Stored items
^^^^^^^^
-- ==== Sys2Proof/Safety.lean ====
section
/-! DEFINITION. The terms in which statements about the machine are made: the invariant that every step keeps, what a command
leaves unchanged, and what it means for page tables in memory to lead an address to a leaf. -/

namespace Sys2Proof.Machine

/-! ### The invariant -/

/-- Rule R33: the mask belongs to the level and granule, and both addresses are aligned to it. -/
def EntryWf (e : Entry) : Prop :=
  e.addrMask = blockMask e.level.toNat e.granule ∧ e.iap &&& e.addrMask = 0 ∧ e.ta &&& e.addrMask = 0

/-- Rule R34: the key a stored entry has, and rule R33 of the entry. -/
def PairWf (p : Key × Entry) : Prop :=
  p.1.iap = p.2.iap ∧ p.1.level = p.2.level ∧ p.1.tg = tagOf p.2.granule ∧ EntryWf p.2

/-- Rules R30, R33, R34: no two pairs with one key, at most `IOTLB_CAP` of them, each well-formed. -/
def IotlbWf (s : State) : Prop :=
  s.iotlb.Pairwise (fun a b => keyCode a.1 < keyCode b.1) ∧ s.iotlb.length ≤ s.params.iotlbCap ∧
    ∀ p ∈ s.iotlb, PairWf p

/-- Rules R29, R40: one record a device, counters of `CNT_W` bits. -/
def CtxWf (s : State) : Prop :=
  s.ctx.Pairwise (fun a b => a.1.toNat < b.1.toNat) ∧
    ∀ p ∈ s.ctx, p.2.hits < 2 ^ s.params.cntW ∧ p.2.misses < 2 ^ s.params.cntW

/-- Rules R42, R232: an entry of the bus-number array is populated exactly when a record has its bus number. -/
def BusesWf (s : State) : Prop :=
  s.buses.Pairwise (fun a b => a.toNat < b.toNat) ∧ ∀ b, b ∈ s.buses ↔ ∃ p ∈ s.ctx, busOf p.1 = b

/-- Rules R50, R53: an address the engine passes to `ReadPTE`. -/
def FetchAddress (pa : Word) : Prop := pa.toNat % 8 = 0 ∧ pa.toNat < 2 ^ 48

/-- A command in flight: its level is one that is fetched from (rule R21), its next fetch is aligned and in range (rules R50,
R53), and the entry it is about to answer with is well-formed (rule R33). -/
def JobWf (j : Job) : Prop :=
  match j.phase with
  | .walking w => w.level ≤ 3 ∧ FetchAddress (pteAddr w j.ia)
  | .done (.success e) => EntryWf e
  | .done (.failure _) => True
  | .done .configError => True

/-- Rule R20: the operands of a command in flight are fields of the request it arrived in. -/
def LatchedIn (req : Request) (j : Job) : Prop :=
  ∃ dev code, accessOfCode code = some j.acc ∧
    decode req = .ok (match j.cmd with
      | .translate => .translate dev j.ia code
      | .ptw => .ptw dev j.ia code)

/-- One set of registers a port; every command in flight is well-formed, and its request stays latched; a port with no command in
flight holds no request (rule R20). -/
def PortsWf (s : State) : Prop :=
  s.ports.Pairwise (fun a b => a.1 < b.1) ∧
    ∀ p ∈ s.ports, (p.2.inflight = none → p.2.request = noRequest) ∧
      ∀ j ∈ p.2.inflight, JobWf j ∧ LatchedIn p.2.request j

/-- Memory in canonical form, and every `ReadPTE` there has been aligned and in range (rules R50, R53). -/
def ReaderWf (s : State) : Prop :=
  s.reader.mem.wf ∧ s.reader.errs.Pairwise (fun a b => a < b) ∧ ∀ pa ∈ s.reader.issued, FetchAddress pa

/-- The invariant of the machine. -/
def Inv (s : State) : Prop :=
  s.params.wf ∧ IotlbWf s ∧ CtxWf s ∧ BusesWf s ∧ PortsWf s ∧ ReaderWf s

/-! ### Frames -/

/-- The active port has the answer `r` and nothing in flight, and its request words are gone (rule R20); every other port is as it
was. That the words are then zero is the model's choice (log 18). -/
def Answers (s t : State) (r : Reply) : Prop :=
  ∀ p, portOf t p = if p = s.active then { request := noRequest, inflight := none, response := replyWords r } else portOf s p

/-- Every byte of memory reads as before, and so does what the Memory Reader fails to deliver. -/
def SameMemory (s t : State) : Prop :=
  (∀ a, readByte t.reader.mem a = readByte s.reader.mem a) ∧ t.reader.errs = s.reader.errs

/-- What no command writes: the parameters, memory, and the model's own bookkeeping of events. -/
def SameOutside (s t : State) : Prop :=
  t.params = s.params ∧ t.active = s.active ∧ t.inputs = s.inputs ∧ SameMemory s t

/-- `SameOutside`, and no `ReadPTE` was issued. -/
def Quiet (s t : State) : Prop := SameOutside s t ∧ t.reader.issued = s.reader.issued

/-- Every device record, the bus-number array and the free-value counter are as they were. -/
def SameTable (s t : State) : Prop :=
  (∀ d, deviceOf t d = deviceOf s d) ∧ t.buses = s.buses ∧ t.draws = s.draws

/-- Only the record of `dev` is another one. -/
def OnlyRecord (s t : State) (dev : DevId) (r : DevRecord) : Prop :=
  (∀ d, deviceOf t d = if d = dev then some r else deviceOf s d) ∧ t.buses = s.buses ∧ t.draws = s.draws

/-- One lookup for `dev` has been counted, and nothing else in the device table has changed (rule R204). -/
def Counted (s t : State) (dev : DevId) (hit : Bool) : Prop :=
  ∃ r, deviceOf s dev = some r ∧
    OnlyRecord s t dev
      { r with hits := if hit then (r.hits + 1) % 2 ^ s.params.cntW else r.hits
               misses := if hit then r.misses else (r.misses + 1) % 2 ^ s.params.cntW }

/-- The cache after an insert of `e` under `k`: the pair is there, and any other key reads as before, or nothing if the cache
was at its cap (rules R206 to R208). -/
def Inserted (s t : State) (k : Key) (e : Entry) : Prop :=
  (∀ k', assocGet k' t.iotlb =
    if k' = k then some e else if s.params.iotlbCap ≤ s.iotlb.length then none else assocGet k' s.iotlb) ∧
  (s.params.iotlbCap ≤ s.iotlb.length → t.iotlb = [(k, e)])

/-- The device a command names (rule R93). -/
def namedDevice : Instr → Option DevId
  | .translate dev _ _ => some dev
  | .ptw dev _ _ => some dev
  | .tlbLookup dev _ _ => some dev
  | .tlbInsert dev _ _ _ _ _ => some dev
  | .tlbiAll => none
  | .tlbiAsid _ => none
  | .tlbiVmid _ => none
  | .tlbiIova _ _ _ _ _ _ _ _ => none
  | .devGet dev => some dev
  | .cfgSet dev _ => some dev
  | .cfgInv dev => some dev
  | .cntRead dev => some dev
  | .cntClr dev => some dev

/-! ### Page tables in memory -/

/-- The Table descriptors a walk goes through from a table at `(level, base)` to a table at `(level', base')`, every word as
the Memory Reader delivers it (rules R82, R144, R147, R148). The flag says whether a descriptor on the way, or before, forbids
writes; `aptable` says whether the descriptors' APTABLE counts. -/
inductive TablePath (rd : Reader) (ia : Word) (inputsize : Nat) (g : Granule) (aptable : Bool) :
    Nat → Word → Bool → Nat → Word → Bool → Prop where
  | stop (level : Nat) (base : Word) (forbids : Bool) :
    TablePath rd ia inputsize g aptable level base forbids level base forbids
  | table {level : Nat} {base : Word} {forbids : Bool} {pte : Word} {level' : Nat} {base' : Word} {forbids' : Bool}
    (hl : level < 3) (hr : pteAnswer rd (base + tableIndex ia inputsize level g <<< 3) = some pte)
    (ht : pte.extractLsb' 0 2 = 0b11#2)
    (rest : TablePath rd ia inputsize g aptable (level + 1) (pte &&& mask 48 &&& ~~~ mask (shiftOf g))
      (forbids || (aptable && pte.getLsbD 62)) level' base' forbids') :
    TablePath rd ia inputsize g aptable level base forbids level' base' forbids'

/-- The word a walk fetches from the table at `(level, base)` is a leaf: a Page at level 3, a Block above (rules R83, R84). -/
def LeafAt (rd : Reader) (ia : Word) (inputsize : Nat) (g : Granule) (level : Nat) (base pte : Word) : Prop :=
  level ≤ 3 ∧ pteAnswer rd (base + tableIndex ia inputsize level g <<< 3) = some pte ∧
    pte.extractLsb' 0 2 = if level = 3 then 0b11#2 else 0b01#2

end Sys2Proof.Machine
end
^^^^^^^^
Where a line of the records contains the word "iotlbCap", copy that line.

  s.iotlb.Pairwise (fun a b => keyCode a.1 < keyCode b.1) ∧ s.iotlb.length ≤ s.params.iotlbCap ∧
    if k' = k then some e else if s.params.iotlbCap ≤ s.iotlb.length then none else assocGet k' s.iotlb) ∧
  (s.params.iotlbCap ≤ s.iotlb.length → t.iotlb = [(k, e)])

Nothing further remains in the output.